Episode 3 – “Kota”
After two episodes of raw, unadulterated summaries, My Hero Academia attempts for the third time to kick-start its mojo-motors. Can our heroes administer CPR to the sputtering body lying supine before them? Or will the artery-clogging intro-plaque seize the heart of this beloved series?
The show barrages viewers with yet another montage of Class 1A’s quirks (this time with humorous training regimens). Not content with devoting a quarter of the episode to protagonist quirk analysis, episode three dollops in Class 1B’s as well. MHA struggles to generate interest in its massive cast of characters but never lacks in shounen theatrics (sans plot).
After the heroes-in-training conclude their Pussycat Pep Rally, the gang engage in various humorous antics, including poop jokes, quirky blunders, and food fiascos. Kota crashes the party, sensing an overabundance of audience-pleasure. Chibi Tusk-head (AKA The Nutcracker) further establishes himself as the most hateable character in the anime multiverse. Perhaps a hero name like “Porcupine Boy” would suit the lad better, since any attempt to empathize with Kota leads to a proverbial quill headshot–a character arc sure to end in a cookie-cutter redemption sequence.

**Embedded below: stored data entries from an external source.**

theorem unitIssue_counts (s : State) (w f : Nat) (h : SwHead) (op : SwOp) :
    (unitIssue s w f h op).counts = s.counts := by
  unfold unitIssue
  dsimp only
  split
  · rfl
  · split
    · exact counts_of_clocks (by simp)
    · cases op with
      | switch force mask qna qnb =>
        dsimp only
        split
        · exact switchIssue_counts ..
        · rfl
      | _ => exact counts_of_clocks (by simp)

/-! ### Words in flight and crossings -/

@[simp] theorem resultsMove_clocks (s0 s : State) (w f : Nat) : (resultsMove s0 s w f).clocks = s.clocks := by
  unfold resultsMove
  dsimp only
  refine (clocks_foldl _ (fun s r => ?_) _ _).trans (by simp)
  split
  · split <;> simp
  · rfl

@[simp] theorem passMove_clocks (s0 s : State) (w f : Nat) : (passMove s0 s w f).clocks = s.clocks := by
  refine clocks_foldl _ (fun s i => ?_) _ s
  dsimp only
  split
  · rfl
  · rfl
  · split <;> simp

@[simp] theorem flightsMove_clocks (s : State) (w : Nat) : (flightsMove s w).clocks = s.clocks := by simp [flightsMove]

@[simp] theorem crossEnter_clocks (s : State) (w key : Nat) (frozen : Bool) :
    (crossEnter s w key frozen).clocks = s.clocks := by
  unfold crossEnter
  dsimp only
  split <;> simp

@[simp] theorem crossingsMove_clocks (s : State) (w : Nat) (frozen : Bool) :
    (crossingsMove s w frozen).clocks = s.clocks := by
  refine clocks_foldl _ (fun s k => ?_) _ s
  dsimp only
  split
  · rfl
  · split <;> simp

@[simp] theorem discardAt_clocks (s : State) (w f : Nat) (t : SwWait) (b : Nat) :
    (discardAt s w f t b).clocks = s.clocks := by
  unfold discardAt
  split <;> simp

@[simp] theorem waitStroke_clocks (s : State) (w f : Nat) : (waitStroke s w f).clocks = s.clocks := by
  unfold waitStroke
  dsimp only
  split <;> simp

/-! ### Slices and their engines -/

@[simp] theorem wellSwitch_clocks (s : State) (w ctx : Nat) :
    (wellSwitch s w ctx).clocks = s.clocks := by simp [wellSwitch]
@[simp] theorem State.setSlc_clocks (s : State) (w i : Nat) (y : Slice) :
    (State.setSlc s w i y).clocks = s.clocks := by simp [State.setSlc]

@[simp] theorem tagMismatch_clocks (s : State) (w i exp got : Nat) :
    (tagMismatch s w i exp got).clocks = s.clocks := by
  unfold tagMismatch
  dsimp only
  split <;> simp

@[simp] theorem sliceSats_clocks (s : State) (w i n : Nat) :
    (sliceSats s w i n).clocks = s.clocks := by simp [sliceSats]

@[simp] theorem weightLine_clocks (s : State) (w i d line : Nat) :
    (weightLine s w i d line).2.2.clocks = s.clocks := by
  unfold weightLine
  dsimp only
  split <;> simp

@[simp] theorem weightWrite_clocks (s : State) (w i d line : Nat) (l : Line) :
    (weightWrite s w i d line l).clocks = s.clocks := by simp [weightWrite]

@[simp] theorem weightWriteback_clocks (s : State) (w i : Nat) : (weightWriteback s w i).clocks = s.clocks := by
  unfold weightWriteback
  dsimp only
  (repeat' split) <;> simp

@[simp] theorem idleWriteback_clocks (s : State) (w i : Nat) :
    (idleWriteback s w i).clocks = s.clocks := by simp [idleWriteback]

@[simp] theorem sidecarCheck_clocks (s : State) (w i : Nat) (f : MmaF) (elems d c : Nat) :
    (sidecarCheck s w i f elems d c).clocks = s.clocks := by
  unfold sidecarCheck
  dsimp only
  (repeat' split) <;> simp
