-- ==== Sys2Proof/Word.lean ====
section
/-! DEFINITION. The word types of the Varwient model and its sparse tables: bytes, port, channel, region and lane
numbers, and a table of key and value pairs kept in one canonical form. -/

namespace Sys2Proof

/-- One byte on a wire or in a value. -/
abbrev Byte := BitVec 8

/-- A sequence of bytes, most significant byte of every field first (R3). -/
abbrev Bytes := List Byte

/-- A Wasel port of the concentrator, 0x00 to 0x1F (R11). -/
abbrev Port := Fin 32

/-- A channel of a front end (R52). -/
abbrev ChanNo := Fin 4096

/-- A region of a front end (R52). -/
abbrev RegionNo := Fin 256

/-- A logical data lane of a port (R177). -/
abbrev Lane := Fin 4

/-- A physical uplink lane of a port, 4 the spare (R11). -/
abbrev PhysLane := Fin 5

/-- A 48-bit record of a front end (R126 to R132). -/
abbrev Record := BitVec 48

/-- A sparse table. Its canonical form has strictly rising keys and no entry equal to what an unlisted key reads as. -/
abbrev Tbl (α : Type) := List (Nat × α)

end Sys2Proof
end

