-- ==== Sys2Proof/Machine/State.lean ====
section
/-! DEFINITION. The state of one Varwient concentrator with its 32 front ends, as plain data: the object dictionary,
the slot grid, the front ends, the ports, the control path and every queue and counter the spec names, and the queue of
commands that wait. -/

namespace Sys2Proof.Machine

/-! ### Front end (chapters 3 to 7) -/

/-- The channel states of R88. -/
inductive ChanSt where
  | armed | pulse | rearm | waitLow | blocked | refresh
deriving DecidableEq, Repr

/-- One entry of a channel queue (R86): stamps as absolute coarse ticks of the stop edge and raw codes, and what is
latched at the leading edge; `cycleAt` is the first slot of the leading edge's cycle. -/
structure HitEntry where
  leadTick : Nat
  leadFine : Nat
  trailTick : Nat
  trailFine : Nat
  complete : Bool
  totSat : Bool
  c1 : Nat
  c2 : Nat
  stale : Bool
  settling : Bool
  lsb : Nat
  cycleAt : Nat
deriving DecidableEq, Repr

/-- One channel (R86 to R97). `deadFrom` is the coarse tick up to which its dead time has been counted; `edgeTick` and
`edgeBin` are the last leading edge's coarse tick and time in fine bins, `captured` says whether it was captured, `crossings`
are the threshold crossings in progress, `stretchTo` the fine bin up to which the output stays high after the last of them
(R85); `edgeBefore` is the slot of the last leading edge in a slot before that of `lastEdge`. REARM, REFRESH, and WAIT_LOW with
no crossing left, end at `endTick`; a reset channel, in REFRESH with `toWait`, then goes to WAIT_LOW when its discriminator is
high (R150). -/
structure Chan where
  st : ChanSt := .armed
  queue : List HitEntry := []
  pairC1 : Nat := 0
  pairC2 : Nat := 0
  pairValid : Bool := false
  pairAt : Nat := 0
  lastInvalid : Bool := false
  rearmed : Bool := false
  deadFrom : Nat := 0
  endTick : Nat := 0
  edgeTick : Nat := 0
  edgeBin : Int := 0
  captured : Bool := false
  high : Bool := false
  crossings : Nat := 0
  stretchTo : Int := 0
  toWait : Bool := false
  lastEdge : Option Nat := none
  edgeBefore : Option Nat := none
  settleUntil : Nat := 0
  fullFrom : Option Nat := none
  fullBase : Nat := 0
  pwDone : Bool := false
deriving DecidableEq, Repr

/-- A record on its way to a lane (R126 to R132): its bits, whether it is a hit, its region, the frame it belongs to
(the frame's first slot) and the slot of its age key (R122). -/
structure QRec where
  bits : Record
  hit : Bool
  region : Nat
  frame : Nat
  idx : Nat
  cyc : Nat
  key : Nat
deriving DecidableEq, Repr

/-- The states of a snapshot sampler (R162, R170). -/
inductive SampSt where
  | idle | armed | frozen | converted
deriving DecidableEq, Repr

/-- What a freeze latches for its descriptor (R166). -/
structure SnapInfo where
  event : Nat
  source : Nat
  input : Nat
  raw : Bool
  inst : Nat
  frame : Nat
  frameIdx : Nat
  cycLo : Nat
  phase : Int
  settling : Bool
  valid : Nat
  missed : Nat
  dead : Nat
  lostBefore : Bool
deriving DecidableEq, Repr

/-- One sampler (R153 to R164). `armedAt`, `frozenAt` and `freeAt`, the end of its last transfer, are absolute sample
periods; `owes` says that the dead interval of its last freeze is not in `lastDead` yet; up to its re-arm `wordWas` is the
configuration in force (R173). -/
structure Sampler where
  st : SampSt := .idle
  armedAt : Nat := 0
  frozenAt : Nat := 0
  freeAt : Nat := 0
  missed : Nat := 0
  owes : Bool := false
  lastDead : Nat := 0
  lostBefore : Bool := false
  forCal : Bool := false
  info : Option SnapInfo := none
  stopCell : Nat := 0
  codes : List Nat := []
  word : Nat := 0
  wordWas : Nat := 0
deriving DecidableEq, Repr

/-- One region: bias (R66 to R70), phase (R103 to R106) with the last stamps of its monitor in fine bins, newest first, and
since when it is out of OFF, flood guard (R143 to R149), queue and round-robin pointer. -/
structure Region where
  level : Nat := 0
  commanded : Nat := 0
  settleUntil : Nat := 0
  settleFrom : Nat := 0
  outFrom : Option Nat := none
  cfgFault : Bool := false
  cfgRewritten : Bool := false
  cfgUntil : Nat := 0
  flood : Bool := false
  floodFrom : Nat := 0
  startDealt : Bool := false
  suppressed : Nat := 0
  lastEdge : Nat := 0
  rate : Nat := 0
  queue : List QRec := []
  lastChan : Nat := 0
  fullFrom : Option Nat := none
  fullAcc : Nat := 0
  phase : Int := 0
  stamps : List Int := []
  onFrom : Nat := 0
  corr : Int := 0
  prevCorr : Int := 0
  readAt : Option Nat := none
  floodDue : Option Nat := none
deriving DecidableEq, Repr

/-- A front-end frame that is not yet complete (R138), named by its first slot; `heldAt` is the last slot in which a
dealer or an arbiter took something of it away. -/
structure FeFrame where
  start : Nat
  stop : Nat
  idx : Nat
  cyc : Nat
  short : Bool := false
  ended : Bool := false
  dead : Nat := 0
  rgDead : Tbl Nat := []
  deadUnits : Nat := 0
  dtSat : Bool := false
  ovf : Bool := false
  floodOpen : Bool := false
  closed : Bool := false
  heldAt : Option Nat := none
  marks : Bool := false
  hits : Bool := false
deriving DecidableEq, Repr

/-- A frame marker waiting in a lane output queue (R128). -/
structure Marker where
  frame : Nat
  idx : Nat
  cyc : Nat
  dead : Nat
  short : Bool
  ovf : Bool
  floodOpen : Bool
  dtSat : Bool
deriving DecidableEq, Repr

/-- What a lane output queue holds. -/
inductive LaneItem where
  | entry (r : QRec)
  | marker (m : Marker)
deriving DecidableEq, Repr

/-- A packet in a lane's replay buffer (R188). -/
structure RPacket where
  seq : Nat
  kind : Nat
  frame : Nat := 0
  frameIdx : Nat
  cycLo : Nat
  payload : Payload
  tx : Nat
  lastTx : Nat
deriving DecidableEq, Repr

/-- One logical lane at the front end: its output queue, packetiser, replay buffer, credits and link state. -/
structure FeLane where
  queue : List LaneItem := []
  placed : Tbl Nat := []
  since : Nat := 0
  due : Bool := false
  nextSeq : Nat := 0
  replay : List RPacket := []
  sent : Nat := 0
  credit : Nat := 0
  creditErrors : Nat := 0
  resetSeen : Bool := true
  inactiveFrom : Option Nat := none
  activeFrom : Option Nat := none
  sinceSnap : Nat := 16
deriving DecidableEq, Repr

/-- A fast command a front end has received and not finished (R199): `left` are the CAL entries not yet processed. -/
structure FeCmd where
  id : Nat
  op : FcmdOp
  cyc : Nat
  slot : Nat
  order : Nat
  left : List (Fin 64)
deriving DecidableEq, Repr

/-- A named freeze instant (R156): absolute sample period, source code, regions and samplers it selects. -/
structure Freeze where
  inst : Nat
  source : Nat
  regions : Nat
  samplers : Nat
deriving DecidableEq, Repr

/-- One converted sampler in the snapshot queue (R163). -/
structure SnapItem where
  region : Nat
  sampler : Nat
  frame : Nat
  frameIdx : Nat
  cycLo : Nat
  descriptor : Nat
  samples : List Nat
  ready : Nat
deriving DecidableEq, Repr

/-- The power states of a front end (R483). -/
inductive FePower where
  | powerOn | lowPower | running
deriving DecidableEq, Repr

/-- One entry of a front end's calendar mirror (R200). -/
structure MirrorEntry where
  action : Nat := 0
  groups : Nat := 0xFFFF
  arg : Nat := 0
deriving DecidableEq, Repr

/-- One VF4096. `step` is the last step of R141 taken in slot `stepSlot`; `chipOver` says whether more than FLOOD_CHIP_N
regions have been in FLOOD since slot `chipSince`, `chipWas` what it said before and since when (R148); in a calibration phase `calLeft` freezes are left, the next at slot
`calNext` (R170); `floorReport` waits for the next configuration response and `floorSent` travels with the one outstanding
(R62); `fence` is the fence's maximum level per group (R366). -/
structure FrontEnd where
  power : FePower := .powerOn
  supplyFrom : Nat := 0
  mode : Mode := .boot
  gridSet : Bool := false
  cycLo : Nat := 0
  cycleStart : Nat := 0
  prevStart : Nat := 0
  cycleLen : Nat := 1000000
  endAt : Option Nat := none
  tickPhase : Int := 0
  frames : List FeFrame := []
  chans : Tbl Chan := []
  regions : Tbl Region := []
  columns : Vector (List QRec) 16 := Vector.replicate 16 []
  colLast : Vector Nat 16 := Vector.replicate 16 0
  colMoved : Vector (Option Nat) 16 := Vector.replicate 16 none
  dealLast : Nat := 0
  dealtAt : Option Nat := none
  dealt : List Nat := []
  records : List QRec := []
  lanes : Vector FeLane 4 := Vector.replicate 4 {}
  deadCarry : Nat := 0
  chipFlood : Bool := false
  chipOver : Bool := false
  chipSince : Nat := 0
  chipWas : Bool × Nat := (false, 0)
  chipSuppr : Nat := 0
  stepSlot : Nat := 0
  step : Nat := 0
  -- samplers and snapshots
  samplers : Tbl Sampler := []
  freezes : List Freeze := []
  eventNo : Nat := 0
  snapQueue : List SnapItem := []
  busFree : Vector Nat 16 := Vector.replicate 16 0
  snapCal : Nat := 0
  calDoneAt : Nat := 0
  calLeft : Nat := 0
  calNext : Nat := 0
  zeroSums : Tbl Nat := []
  fullSums : Tbl Nat := []
  zeroN : Nat := 1
  fullN : Nat := 1
  coefs : Tbl Nat := []
  -- fast commands
  cmds : List FeCmd := []
  history : List Nat := []
  cmdOrder : Nat := 0
  executed : Nat := 0
  late : Nat := 0
  discarded : Nat := 0
  -- configuration
  alive : Option Nat := none
  aliveSkips : Nat := 0
  prevMsg : Bytes := [0, 0, 0, 0, 0, 0, 0, 0]
  prevValue : Bytes := []
  staging : Tbl Nat := []
  applyAt : Option Nat := none
  applyAtCycle : Bool := false
  mirror : Tbl MirrorEntry := []
  mirrorNext : Tbl MirrorEntry := []
  mirrorNextCyc : Option Nat := none
  clearTiming : Option Nat := none
  clearReadout : Option Nat := none
  responses : List Bytes := []
  floorReport : List (Nat × Nat) := []
  floorSent : List (Nat × Nat) := []
  fence : Vector Nat 16 := Vector.replicate 16 3
  told : Tbl Nat := []
  -- links
  ulTrain : Vector (Option Nat) 5 := Vector.replicate 5 none
  ulAttempt : Vector Nat 5 := Vector.replicate 5 0
  dlLock : Vector Bool 2 := Vector.replicate 2 false
  activeDl : Nat := 0
  dlLostAt : Option Nat := none
  laneMap : Nat := 0x0688
  spareFor : Option (Nat × Nat) := none
  wakePending : Nat := 0
  wakeSetAt : Tbl Nat := []
  renewAt : Tbl Nat := []
  wakeSentAt : Option Nat := none
  lastPower : Nat := 0
  lastTemp : Int := 0
  fenceActed : Bool := false
  lastFence : Bool := false
  lastTrip : Bool := false
  festatAt : Nat := 0
  tripped : Bool := false
  tripFrom : Option Nat := none
deriving DecidableEq, Repr

/-! ### Concentrator ports (chapter 7) -/

/-- A fast command the concentrator holds for a port (R196 to R198): its target as full cycle number, slot and absolute
slot, the tokens each copy uses, the commands it counts, and how many copies have been sent. -/
structure Fcmd where
  op : FcmdOp
  cycle : Nat
  slot : Nat
  target : Nat
  rank : Nat
  tokens : Nat
  id : Option Nat := none
  copies : Nat := 0
deriving DecidableEq, Repr

/-- One logical lane at the concentrator (R188 to R192). -/
structure ConcLane where
  expected : Nat := 0
  ackValid : Bool := false
  credit : Nat := 0
  received : Nat := 0
  lastNak : Option Nat := none
  statOwed : Bool := false
  nakOwed : Bool := false
deriving DecidableEq, Repr

/-- A delay measurement under way (R209): the downlink, REQ_ID, the slot and the stamp of the request. -/
structure Probe where
  dl : Nat
  id : Nat
  at_ : Nat
  t1 : Nat
deriving DecidableEq, Repr

/-- The transmitter of a lane (R180 to R183): blocks sent of the superblock in progress, SUPER_NUM of the next SUPER block,
the scrambler, the last line bit and its run, and the line bits of the item sent last. -/
structure Tx where
  count : Nat := 0
  superNum : Nat := 0
  scr : Nat := 0
  last : Bool := false
  run : Nat := 0
  line : List Bool := []
deriving DecidableEq, Repr

/-- One physical lane or downlink as its receiver sees it (R184, R203, R204, R213). -/
structure LinkState where
  lock : Bool := false
  ready : Bool := false
  up : Bool := false
  absent : Bool := false
  failed : Bool := false
  training : Bool := false
  attempt : Nat := 0
  attemptAt : Nat := 0
  lockAt : Nat := 0
  reports : Nat := 0
  powered : Bool := true
  bad : Nat := 0
  losses : List Nat := []
  cleanFrom : Nat := 0
  prbs : Nat := 0
deriving DecidableEq, Repr

/-- A LANEMAP received (R213): logical lane, physical lane (7 inactive), first slot of its first frame. -/
structure LaneChange where
  lane : Nat
  phys : Nat
  frame : Nat
  from_ : Nat
deriving DecidableEq, Repr

/-- Why the Keeper sends a configuration message: for a request (R426) or one part of a long value of one (R428), to rewrite
from its mirror (R427), to send
CYCLE_LEN (R47) or the calendar mirror (R200), or to resolve an outcome (R432), or for a rate sweep (R496). -/
inductive CfgWhy where
  | request (w : Writer)
  | chunk (w : Writer)
  | rewrite
  | cycleLen
  | mirror (n : Nat)
  | askPrev
  | readBack
  | rate
deriving DecidableEq, Repr

/-- The configuration message outstanding to a port (R221). -/
structure CfgMsg where
  type : Nat
  alive : Nat
  index : Nat
  sub : Nat
  elem : Nat
  value : Bytes
  firstTx : Nat
  lastTx : Nat
  sends : Nat
  why : CfgWhy
  chunks : List Bytes
deriving DecidableEq, Repr

/-- One port of the concentrator. -/
structure CPort where
  dls : Vector LinkState 2 := #v[{}, { powered := false }]
  uls : Vector LinkState 5 := #v[{}, {}, {}, {}, { powered := false }]
  activeDl : Nat := 0
  trainDl : Nat := 0
  everUp : Bool := false
  request : Nat := 0
  failedMask : Nat := 0
  beaconAt : Nat := 0
  beaconOwed : Bool := false
  burstAt : Option Nat := none
  spareFor : Option Nat := none
  spareLane : Nat := 4
  changes : List LaneChange := []
  lanes : Vector ConcLane 4 := Vector.replicate 4 {}
  linkstatAt : Nat := 0
  -- delay
  reqId : Nat := 0
  probe : Option Probe := none
  probeAt : Nat := 0
  rtts : List (Nat × Int) := []
  otherRtts : List (Nat × Int) := []
  trainMeas : Nat := 0
  otherMeas : Nat := 0
  swapSent : Option Nat := none
  filtD : Int := 0
  gridQ : Int := 0
  tickMoveAt : Option (Nat × Int) := none
  dlSwapAt : Option Nat := none
  dlSwapWanted : Bool := false
  dlGapFrom : Option Nat := none
  -- fast commands
  cmds : List Fcmd := []
  nextId : Nat := 0
  tokens : Nat := 64
  tokensAt : Nat := 0
  calTo : Nat := 0
  winTo : Nat := 0
  limited : Bool := false
  counted : Nat := 0
  feExec : Nat := 0
  feLate : Nat := 0
  feDisc : Nat := 0
  festatAt : Nat := 0
  staleFrom : Option Nat := none
  injectSlot : Nat := 0
  injectLeft : Nat := 0
  injectNext : Nat := 0
  -- configuration
  alive : Nat := 0
  cfg : Option CfgMsg := none
  unresolved : Option CfgMsg := none
  resolved : Option Status := none
  upAt : Nat := 0
  feReset : Bool := false
  cfgWaiting : List CfgMsg := []
  mirrorAcked : Bool := true
  mirrorNo : Nat := 0
  mirrorLeft : Nat := 0
  mirrorBoundary : Nat := 0
  mirrorCycle : Nat := 0
  cycLenAcked : Bool := true
  timeSetOwed : Bool := false
  floorTold : Bool := false
deriving DecidableEq, Repr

While few can dispute the appeal of Shounen Training Arcs (a convention older than Dragon Ball), MHA, so far, powers up its cast without setting them on a plot trajectory. Foreboding notions of impending villain encounters, a burgeoning conflict with Kota, and a parsing out of team dynamics dominate the show so far–all stalling for the main event.
The first three episodes spends egregious amounts of screen-time masquerading their hero showcases as character development. The writers kick the narrative can down the road as the show’s comedic chops take center stage. The series’ extended, One Piece-esque potential for longevity enables Bones to keep the show at a trotting pace.
Luckily, the Vanguard Action Squad saunters into the idyllic summer camp bliss to burn down forests and beat down the Pussycats. Enter Bane Girl, Doctor Gas Mask, The Insidious Surfer, Giga Gimp, a reptile, Jason in a Robe, and Botched Plastic Surgery Boy!
“Kota’s” primary focus (Kota) drives season three closer to the brink of self-parody than ever before, yet the final few minutes tackle the teetering series back to safety. Regardless of its fumbled application, the episode’s initial feel-goodery provides a jarring juxtaposition to the villains’ invasion. Shrieking metal music, unnerving character designs, and violence aplenty dump a bucket of cold water on the slumbering narrative. Onward heroes! To battle (Kota, you can stay in your cave)!